İç çekerek uzun dakikaların sonunda nihayet başka bir yöne bakmıştım. Tam bu sırada annem seslenmişti ve "Okula gitmeyecek misin? Kalk hazırlan, onlar bitiremezler didişmeyi, boşuna bekleme" dedi. Haksız sayılmazdı ama merakımdan çatlarken nasıl okula giderdim bilmiyorum. Çok geçmeden ablam da uyardı hazırlanmam için. Eh, belli ki onlar umudu kesmişlerdi, ben gibi ağabeyimin galip geleceğini düşünmüyorlardı ve hayatıma kaldığım yerden devam etmemi istiyorlardı.
İkisine de bir şey söylemeden kalkıp odama çıktım. Müthiş bir bıkkınlıkla hazırlandıktan sonra nasıl göründüğüme aldırmadan montumu aldım elime ve aşağı inip dış kapıyı açtım. Osman beni bekliyordu. Göz göze geldiğimizde yüzünde mahçup olduğunu düşündüren bir ifade belirmişti ve arabaya yaslanmaktan vazgeçip usulca doğruldu.
"Çıkıyorum ben?"
"Tamam.
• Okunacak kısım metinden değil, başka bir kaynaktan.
/-- In ARITH, `funct3` decides the operation, with `funct7` where `funct3` is 0 or 5 (R102). -/
theorem operation_decodeArith_congr (h3 : funct3Of raw = funct3Of raw')
    (h7 : funct3Of raw' = 0#3 ∨ funct3Of raw' = 5#3 → (funct7Of raw = 0#7 ↔ funct7Of raw' = 0#7)) :
    (decodeArith raw).toRecord.operation = (decodeArith raw').toRecord.operation := by
  rw [decodeArith, decodeArith, h3]
  rcases funct3_cases (funct3Of raw') with h | h | h | h | h | h | h | h
  · by_cases hzero : funct7Of raw' = 0#7 <;> simp [h, h7 (.inl h), hzero, Instr.toRecord, recordR]
  iterate 4 simp [h, Instr.toRecord, recordR]
  · by_cases hzero : funct7Of raw' = 0#7 <;> simp [h, h7 (.inr h), hzero, Instr.toRecord, recordR]
  all_goals simp [h, Instr.toRecord, recordR]

/-- Two words have one operation if they agree on the opcode, on `funct3` where it is examined, and on whether `funct7` is
zero where that is examined. -/
theorem operation_congr (hop : opcodeOf raw = opcodeOf raw')
    (h3 : opcodeOf raw ∉ opcodesWithoutFunct3 → funct3Of raw = funct3Of raw')
    (h7 : ExaminesFunct7 (opcodeOf raw) (funct3Of raw) → (funct7Of raw = 0#7 ↔ funct7Of raw' = 0#7)) :
    (decodeRecord raw).operation = (decodeRecord raw').operation := by
  by_cases hprimary : opcodeOf raw ∈ primaryOpcodes
  case neg =>
    rw [decodeRecord_of_error (decode_noSuchOpcode hprimary),
      decodeRecord_of_error (decode_noSuchOpcode (hop ▸ hprimary))]
  simp only [List.mem_cons, List.not_mem_nil, or_false] at hprimary
  rcases hprimary with h | h | h | h | h | h | h | h | h | h
  all_goals
    have h' := hop.symm.trans h
    rw [h] at h3 h7
  · rw [decodeRecord_of_decode (decode_lui h), decodeRecord_of_decode (decode_lui h')]
    simp only [Instr.toRecord, recordU]
  · rw [decodeRecord_of_decode (decode_auipc h), decodeRecord_of_decode (decode_auipc h')]
    simp only [Instr.toRecord, recordU]
  · rw [decodeRecord_of_decode (decode_jal h), decodeRecord_of_decode (decode_jal h')]
    simp only [Instr.toRecord, recordJ]
  · rw [decodeRecord_of_decode (decode_jalr h), decodeRecord_of_decode (decode_jalr h')]
    simp only [Instr.toRecord, recordI]
  · rw [decodeRecord, decodeRecord, decode_branch h, decode_branch h', decodeBranch, decodeBranch, h3 (by decide)]
    rcases funct3_cases (funct3Of raw') with h | h | h | h | h | h | h | h <;>
      simp [h, Instr.toRecord, recordB, Record.invalid]
  · rw [decodeRecord, decodeRecord, decode_load h, decode_load h', decodeLoad, decodeLoad, h3 (by decide)]
    rcases funct3_cases (funct3Of raw') with h | h | h | h | h | h | h | h <;>
      simp [h, Instr.toRecord, recordI, Record.invalid]
  · rw [decodeRecord, decodeRecord, decode_store h, decode_store h', decodeStore, decodeStore, h3 (by decide)]
    rcases funct3_cases (funct3Of raw') with h | h | h | h | h | h | h | h <;>
      simp [h, Instr.toRecord, recordS, Record.invalid]
  · have hfunct3 := h3 (by decide)
    rw [hfunct3] at h7
    rw [decodeRecord_of_decode (decode_arithImm h), decodeRecord_of_decode (decode_arithImm h')]
    exact operation_decodeArithImm_congr hfunct3 fun h5 => h7 (.inr ⟨rfl, h5⟩)
  · have hfunct3 := h3 (by decide)
    rw [hfunct3] at h7
    rw [decodeRecord_of_decode (decode_arith h), decodeRecord_of_decode (decode_arith h')]
    exact operation_decodeArith_congr hfunct3 fun h05 => h7 (.inl ⟨rfl, h05⟩)
  · rw [decodeRecord, decodeRecord, decode_fence h, decode_fence h', decodeFence, decodeFence, h3 (by decide)]
    rcases funct3_cases (funct3Of raw') with h | h | h | h | h | h | h | h <;>
      simp [h, Instr.toRecord, recordI, Record.invalid]

/-- A row's match word decodes to the row's operation. -/
theorem operation_matchWord : ∀ row ∈ opcodeTable, (decodeRecord row.matchWord).operation = row.operation := by
  decide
Dersin bitince oyalanmadan eve gel, bunlarla uğraştırma beni"
"Tamam anne.."
Yok yok, annemin ufacık dahi olsa umudu yoktu belli. Ağabeyimin zırh misali üzerimize serptiği o güçlü sözcükleri hiç duymamış gibi davranıyordu ve Türkşad ailesinin kurallarını hatırlatıyordu.
Bahçeden arabaya doğru ilerlerken geriye bakıp belki ben gitmeden çıkarlar diye iç geçirmiştim ama ortalık sabahki haline göre oldukça sakindi. Yeni bir iç çekişle ön koltuğa yerleşip Osman'a baktım. Ne diye arabayı çalıştırmadığını anlamamıştım ve "Sorun mu var?" diye sordum.
"Özür dilerim."
"Özür mü? Sen niye özür diliyorsun?"
"O kadar insanın önünde Kağan'a engel olmam lazımdı. Yakışmadı yaptıkları. Geç kaldım."
"Senin özür dileyeceğin bir şey yok. Bilemezdin.."
"Bilmem gerekirdi ama. Elin herifi esti gürledi tokat attı diye... Ben ama mal gibi kalakaldım."
Elin herifi derken çemkiriyor ya da gerçekten elin herifi olarak görüyor gibi çıkmamıştı sesi. Sanki ağzımı arıyor, Kağan'ın ima ettiği gibi Akın'ın sevgilim olup olmadığını anlamaya çalışıyor gibi bir hali vardı. Bakışlarımı kısarak bakmıştım yüzüne. Sanırım ne yapmaya çalıştığını anladığım için uzatmamıştı ve arabayı çalıştırdı.
Arkama yaslanıp geride kalan sokağı seyretmeye başladığımda telefonum neden çalmıyor, neden merak edilmiyorum diye sormuştum içimden. Ben sorardım sanırım. Hatta bir saniye bile susmaz, sürekli iletişim kurmaya çalışırdım. Fakat Akın'dan gelen değil bir çağrı, mesaj dahi yoktu. Telefonum da ruhum gibi ıssız bir yere itilmişti sanki ve bu ıssız yer çok soğuktu, üşümeye başlıyordum. Mutsuz bir şekilde göz ucuyla telefon ekranına baktım. Dün sabah serçe parmağımdan kalbime uzanmıştı ama bu sabah değişen neydi? Serçe parmağım elimdeki yerini yadırgıyordu resmen, bunu yapmaya ne hakkı vardı ki, en azından gece kuru dahi olsa bir mesaj göndermesi gerekmez miydi? Ah yine mi abartıyordum bilmiyorum, bu aşk bana iyi gelmiyordu kesinlikle. Hiç takılmayacağım meselelere takılıyor, bir derdi bütün güne yayarak diğer meselelerimi yok sayıyordum.
ŞİMDİ OKUDUĞUN
ALACA
General FictionÇok fazla sır biriktirmiştim içimde. Bazı zamanlar güvendiğim renklere fısıldamak istemiştim onları fakat haykırmak varken neden fısıldayayım ki? Ortak edeceğim, herkes kıyısından köşesinden geçecek hikayelerimin, sustuklarıma herkesi şahit edeceğim...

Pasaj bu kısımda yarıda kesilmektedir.